*YOUR TASK*.
The answer must repeat each line of the material exactly.

*SOURCE MATERIAL*.
┏━━

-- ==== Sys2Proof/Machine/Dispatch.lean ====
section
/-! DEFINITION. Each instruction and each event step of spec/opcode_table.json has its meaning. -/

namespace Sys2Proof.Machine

┗━━

*EXPECTED ANSWER*.
-- ==== Sys2Proof/Machine/Dispatch.lean ====
section
/-! DEFINITION. Each instruction and each event step of spec/opcode_table.json has its meaning. -/

namespace Sys2Proof.Machine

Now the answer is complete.